This is a printer-friendly version of an article from Zip06.com.

01/03/2018 07:00 AM

Madison CIP Discusses Strong Center Costs


As the Capital Improvement Program (CIP) Committee plans to present a first version of the program to the public early in the new year, the committee is currently reviewing big-ticket items listed in the plan for the coming year. At the CIP meeting on Dec. 20, the committee discussed the costs listed for Strong Center, with many members asking if this would finally be the end of this project.

The center, which has been in the works for years, is designed to serve as a football field for high school and potentially college games, as well as soccer, lacrosse, and softball. It is also envisioned as a performance arts facility for music, theater, and dance.

Project construction was broken out into two phases. Phase I of the project included the replacement of the former grass football field with an artificial turf field and installation of the scoreboard, flagpoles, lighting, and bleachers with seating for 2,000. Phase II of the project includes a planned plaza and two field houses. The entrance plaza will include a gate; three stone pillars for gold, silver, and bronze sponsor plaques; and 325 engraved granite plaza stones. Additionally the site will include several park benches, a Champions’ Walk from the home field house to the field, and a memorial garden.

Phase II of the project struggled initially because the town was unable to find a contractor to complete the field houses. With the houses now complete, the town recently asked for and received a special appropriation for septic and electric work at the site. Now, close to $230,000 is listed in the CIP for the coming year for additional work at the center.

CIP Chair Mark Casparino said he just wants to know that the number in the CIP reflects the end of the project and that there will be no more requests going forward. Beach & Rec Director Scot Erskine said the number listed will complete the Strong Center work basically from the entrance of the Surf Club all the way into the park and includes things like new fencing, a new bus drop-off loop, and road repairs and improvements. Erskine said the money will also cover some needed improvements, like better lighting.

“The islands in the parking lot are stubbed for lighting, pole lighting, because right now the parking lot doesn’t have anything,” he said. “It’s very dark and as soon as the field lights go out, you are in the dark. We wanted to make the park safer and more appealing, so we are including lighting in the islands.”

Erskine said the plan is also to include a shared-use path through the park for bikers and walkers so that fewer people are walking in the parking lot and a new fence around the field. Erskine said in previous years the town had used snow fencing to enclose the field, but now wants to go with a more permanent solution.

“Then there is going to be a perimeter fence, which is a five-foot-high spectator pedestrian perimeter around Strong Field, so...the high school can take tickets for the football games and other events that they charge admission to,” he said. “It also keeps the kids in the park rather than venturing off.”

CIP member Selectman Scott Murphy said while he’s not looking to place blame, he still doesn’t like the way this project has been handled over the years.

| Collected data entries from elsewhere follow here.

-- ==== Sys2Proof/Machine/State.lean ====
section
/-! DEFINITION. The state of the RDB-1 block and of what stands outside it that its commands read or write (R51):
plain data, one field for each piece of state the spec names, then the model's own fields (the environment's events
and the free-value counter). INVENTORY.md, '## State', lists each with its rule and its reset value. -/

namespace Sys2Proof.Machine

/-- A space of `w`-bit entries by number: the scratch space by entry index (R44), the output space by `outKey`
(R51). Canonical form: keys strictly rising, so equal contents are equal lists. A key that is not listed has no
value: its valid tag is clear (R45), or nothing has written it. -/
abbrev Memory (w : Nat) := List (Nat × BitVec w)

/-- STATE (R18). The values 5, 6 and 7 never occur, so they have no constructor. -/
inductive BlockState where
  | idle
  | hdr
  | body
  | error
  | fatal
deriving DecidableEq, Repr

/-- PCFG.KIND (R37). -/
inductive PredictorKind where
  | fixed
  | lpc
deriving DecidableEq, Repr

/-- The RDB's errors (R148), each with the sample index and channel its rule names (R150). They are not faults of
the model: raising one is error entry (R151), a next state. -/
inductive RdbError where
  | reservedField
  | indivisiblePartitions
  | invalidLpcShift
  | invalidPadding
  | crc16Mismatch
  | frameTooLarge
  | invalidPartitionOrder
  | residualOverflow (i : Nat)
  | unexpectedEndOfStream (i : Option Nat)
  | argumentError
  | bitDepthOverflow (ch i : Nat)
  | invariantViolation
deriving DecidableEq, Repr

/-- Where RESID stands in its residual section (R113): the buffer, whether the method is 1 (R115), the partition
order (R116), the current partition p (R118) and the index of the next residual. -/
structure ResidPos where
  buf : Buf
  wide : Bool
  order : Nat
  part : Nat
  idx : Nat
deriving DecidableEq, Repr

/-- What the value of a `ReadBits` in progress is for: the line of a command's pseudocode that uses it. -/
inductive Purpose where
  /-- GETB or GETBS of `n` bits (R112). -/
  | getb (signed : Bool) (n : Nat)
  /-- The coding method (R115). -/
  | method (b : Buf)
  /-- The partition order (R116). -/
  | partitionOrder (b : Buf) (wide : Bool)
  /-- A partition's parameter (R118). -/
  | parameter (here : ResidPos)
  /-- The raw width of an escaped partition (R119). -/
  | rawWidth (here : ResidPos)
  /-- One escaped residual of raw width `w` (R119). -/
  | rawResidual (here : ResidPos) (w : Nat)
  /-- The remainder of a Rice code with parameter `k` and quotient `q` (R120). -/
  | remainder (here : ResidPos) (k q : Nat)
  /-- The footer's padding (R143). -/
  | padding
  /-- The footer's CRC-16 field, to be compared with `want` (R144). -/
  | footerCrc (want : BitVec 16)
deriving DecidableEq, Repr

/-- The point a command in progress has reached in its pseudocode, with its local variables. The block is BUSY while
there is one (R19). -/
inductive Task where
  | nop
  | fstart
  | fcfg
  /-- GETB before its argument check (R112). -/
  | getbStart (signed : Bool) (n : Nat)
  /-- `ReadBits` with `left` bits still to read and the value `acc` of the bits read (R104). -/
  | reading (left acc : Nat) (use : Purpose)
  /-- RESID before PcfgCheck (R114). -/
  | residStart (b : Buf)
  /-- The head of RESID's loop over partitions (R118). -/
  | partition (here : ResidPos)
  /-- The head of EscapedPartition's loop with raw width `w` (R119). -/
  | escaped (here : ResidPos) (w : Nat)
  /-- The head of RicePartition's loop with parameter `k` (R120). -/
  | rice (here : ResidPos) (k : Nat)
  /-- The unary loop of one Rice code, `q` zero bits counted (R120). -/
  | unary (here : ResidPos) (k q : Nat)
  /-- RECON before PcfgCheck (R126). -/
  | reconStart (b : Buf)
  /-- RECON's loop at index `i`, with its coefficients `c` and shift `sh` (R129). -/
  | recon (b : Buf) (i : Nat) (c : List Sample) (sh : Nat)
  /-- WSHL's loop at index `i` (R133). -/
  | wshl (b : Buf) (k i : Nat)
  /-- EMIT before its checks (R136). -/
  | emitStart (b : Buf) (ch : Nat)
  /-- EMIT's loop at index `i` (R136). -/
  | emit (b : Buf) (ch i : Nat)
  /-- DECOR before its check (R139). -/
  | decorStart
  /-- DECOR's pass 1 at index `i` (R139). -/
  | decorLeft (i : Nat)
  /-- DECOR's pass 2 at index `i` (R139). -/
  | decorRight (i : Nat)
  /-- FEND before its first read (R142). -/
  | fendStart
  /-- A command that is about to raise an error of the issue checks (R93), with its OP. -/
  | raising (op : BitVec 4) (e : RdbError)
deriving DecidableEq, Repr

/-- The stored flags of STATUS (R20); BUSY, STATE, ERR and WAITIN are not stored there. -/
structure Flags where
  done : Bool
  eos : Bool
  rej : Bool
deriving DecidableEq, Repr

/-- CTRL's interrupt enables (R25). -/
structure Ctrl where
  ieDone : Bool
  ieErr : Bool
  ieEos : Bool
deriving DecidableEq, Repr

/-- The error latch: ERRCODE.CODE, OP and CH (R27), ERRPOS (R28), ERRIDX (R29). -/
structure ErrorLatch where
  code : BitVec 8
  op : BitVec 4
  ch : BitVec 3
  pos : Word
  idx : Word
deriving DecidableEq, Repr

/-- The frame configuration: BLKSIZE (R32), FMT.CHASGN and FMT.DEPTH (R33), OUTOFF (R34), OUTLEN (R35),
OUTCH (R36). -/
structure FrameConfig where
  blksize : BitVec 17
  chasgn : BitVec 4
  depth : BitVec 6
  outoff : Word
  outlen : Word
  outch : BitVec 4
deriving DecidableEq, Repr

/-- PCFG (R37). -/
structure PredictorConfig where
  kind : PredictorKind
  order : BitVec 6
  shift : BitVec 5
deriving DecidableEq, Repr

/-- SADDR (R38). -/
structure ScratchAddress where
  idx : BitVec 16
  sel : Buf
deriving DecidableEq, Repr

/-- The byte source, outside the block (R51, R102): the bytes it will answer at once, in order, and whether it
answers EOS after them. With no byte left and `ended` false, a request stays unanswered. -/
structure ByteSource where
  bytes : List Byte
  ended : Bool
deriving DecidableEq, Repr

/-- The bit-input front end: BUF and BUFLEFT (R48), BITPOS (R41), the running CRCs (R40), and the byte source it
requests bytes from. -/
structure BitInput where
  buf : Byte
  bufLeft : Nat
  bitPos : BitVec 64
  crc16 : BitVec 16
  crc8 : BitVec 8
  source : ByteSource
deriving DecidableEq, Repr

/-- What the world outside the block can do to it, one event at a time (R8, R54, R102, R166, R174). -/
inductive Event where
  /-- HostWrite(off, v) (R54). -/
  | write (off : BitVec 12) (v : Word)
  /-- HostRead(off) (R54). -/
  | read (off : BitVec 12)
  /-- A host access of a width other than 32 bits (R54). -/
  | narrow (off : BitVec 12)
  /-- The hard reset input (R166). -/
  | hardReset
  /-- The byte source has one more byte to deliver (R102). -/
  | sourceByte (b : Byte)
  /-- The byte source has reached its end of stream (R102). -/
  | sourceEnd
  /-- The platform connects or repositions the byte source (R168, R169). -/
  | reposition (source : ByteSource)
  /-- The host, or another agent, writes an entry of the caller's buffer (R174). -/
  | bufferWrite (ch : BitVec 3) (idx : Word) (v : Word)
  /-- The host, or another agent, reads an entry of the caller's buffer (R174). -/
  | bufferRead (ch : BitVec 3) (idx : Word)
deriving DecidableEq, Repr

/-- Why the machine stops. Both are verdicts the spec requires of a model, not RDB errors (R45, R46); the hardware
goes on, so each is safe: the model stops where the hardware continues with a value nobody may rely on. -/
inductive Fault where
  /-- RECON, WSHL, EMIT, DECOR or a host read of SDATA_LO reads scratch entry `i` of buffer `b` while its valid tag is
  clear (R45, R59). Assumption 3 (DEDUCED, safe). -/
  | unwrittenScratch (b : Buf) (i : Nat)
  /-- RECON with KIND = 1 reads COEF[j] while its valid tag is clear (R46). Assumption 4 (DEDUCED, safe). -/
  | unwrittenCoef (j : Nat)
deriving DecidableEq, Repr

/-- What the machine does not execute. -/
inductive Refusal where
  /-- Raised only by an arm of `exec` whose instruction has no meaning; no arm is one. Safe. -/
  | notModelled (mnemonic : String)
  /-- A host access of a width other than 32 bits or at an offset that is not a multiple of 4: "A model refuses such an
  access" (R54). Raised by the host-access operations, never by a command. Assumption 15 (DEDUCED, safe). -/
  | busError (off : BitVec 12)
deriving DecidableEq, Repr

/-- The machine's state. -/
structure State where
  /-- STATE (R18). -/
  mode : BlockState
  /-- The command in progress; BUSY is 1 exactly when there is one (R19). Assumption 20 (DESIGN CHOICE,
  safe). -/
  task : Option Task
  flags : Flags
  ctrl : Ctrl
  err : ErrorLatch
  /-- RDATA (R31). -/
  rdata : Word
  frame : FrameConfig
  pcfg : PredictorConfig
  /-- COEF0 to COEF31 (R43). -/
  coef : Vector Word 32
  /-- The valid tags CV (R46). -/
  coefTag : Vector Bool 32
  saddr : ScratchAddress
  /-- The write latch of SDATA_HI (R39). -/
  whi : Word
  /-- The read latch of SDATA_LO (R39). -/
  rhi : Word
  input : BitInput
  /-- FSBIT (R49). -/
  fsbit : BitVec 64
  /-- FSIZE (R42). -/
  fsize : Word
  /-- Scratch buffer S0 with its valid tags: an entry is listed exactly when its tag is set (R44, R45).
  Assumption 21 (DESIGN CHOICE, safe). -/
  scratch0 : Memory 64
  /-- Scratch buffer S1 with its valid tags (R44, R45). -/
  scratch1 : Memory 64
  /-- The caller's sample buffer, outside the block: the entries written so far, by `outKey` (R51). -/
  out : Memory 32
  /-- What the outside world does next, first event first. Assumption 1 (DESIGN CHOICE, safe). -/
  events : List Event
  /-- Where the sequencer pauses for the outside world: how many sequencer steps each of the next machine steps takes;
  empty: the sequencer runs until it stops by itself. Assumption 2 (DESIGN CHOICE, safe). -/
  pace : List Nat
  /-- The data the last host read returned. Assumption 7 (DESIGN CHOICE, unsafe in form: nothing rests on it). -/
  hostData : Word
  /-- How many free values have been drawn. Assumption 5 (DESIGN CHOICE, safe). -/
  draws : Nat
deriving DecidableEq, Repr

/-- The state right after reset (R52), with nothing connected to the block: a silent byte source, a caller's buffer
nothing has written, no event (Assumption 6, DESIGN CHOICE, unsafe). BUF, which R52 leaves unspecified, is 0 (Assumption 8, DESIGN CHOICE,
unsafe in form: it is never read). -/
def State.reset : State where
  mode := .idle
  task := none
  flags := { done := false, eos := false, rej := false }
  ctrl := { ieDone := false, ieErr := false, ieEos := false }
  err := { code := 0, op := 0, ch := 0, pos := 0, idx := 0xFFFFFFFF }
  rdata := 0
  frame := { blksize := 0, chasgn := 0, depth := 0, outoff := 0, outlen := 0, outch := 0 }
  pcfg := { kind := .fixed, order := 0, shift := 0 }
  coef := Vector.replicate 32 0
  coefTag := Vector.replicate 32 false
  saddr := { idx := 0, sel := .s0 }
  whi := 0
  rhi := 0
  input :=
    { buf := 0, bufLeft := 0, bitPos := 0, crc16 := 0, crc8 := 0, source := { bytes := [], ended := false } }
  fsbit := 0
  fsize := 0
  scratch0 := []
  scratch1 := []
  out := []
  events := []
  pace := []
  hostData := 0
  draws := 0

end Sys2Proof.Machine
end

“This project frustrates me because I feel like we don’t have a master plan in order to bring it from years ago to today and I feel like these costs are now being dropped in year one in a five year capital plan and they are sneaking up on us a little bit,” he said. “The whole point of having a five-year capital plan was to prevent this kind of stuff from happening and I don’t want the town to be perceived as the funding mechanism to finish projects that are in private and public partnership…We already did a special appropriation for the septic and the electric maybe a couple of months ago to complete that and now you are adding another $282,000 into year one.”

CIP member Selectman Bruce Wilson said not all of the costs are new and the big number is a product of grouping together several smaller projects.

“There were a bunch of tasks that Scot had put in the plan at the start and, as a result of us wanting to get really high visibility to this project and finishing it, we combined,” he said. “So it is a big number, but it is not all new numbers…This was work that always needed to be done but was never funded. Now we have acknowledged that it needs to be done and we are funding it.”

Regardless of how the number came together, CIP member Bennett Pudlin said this project has grown and changed beyond what was anticipated over the years.

“I think this would be a case study in how we never want to do a project again,” he said.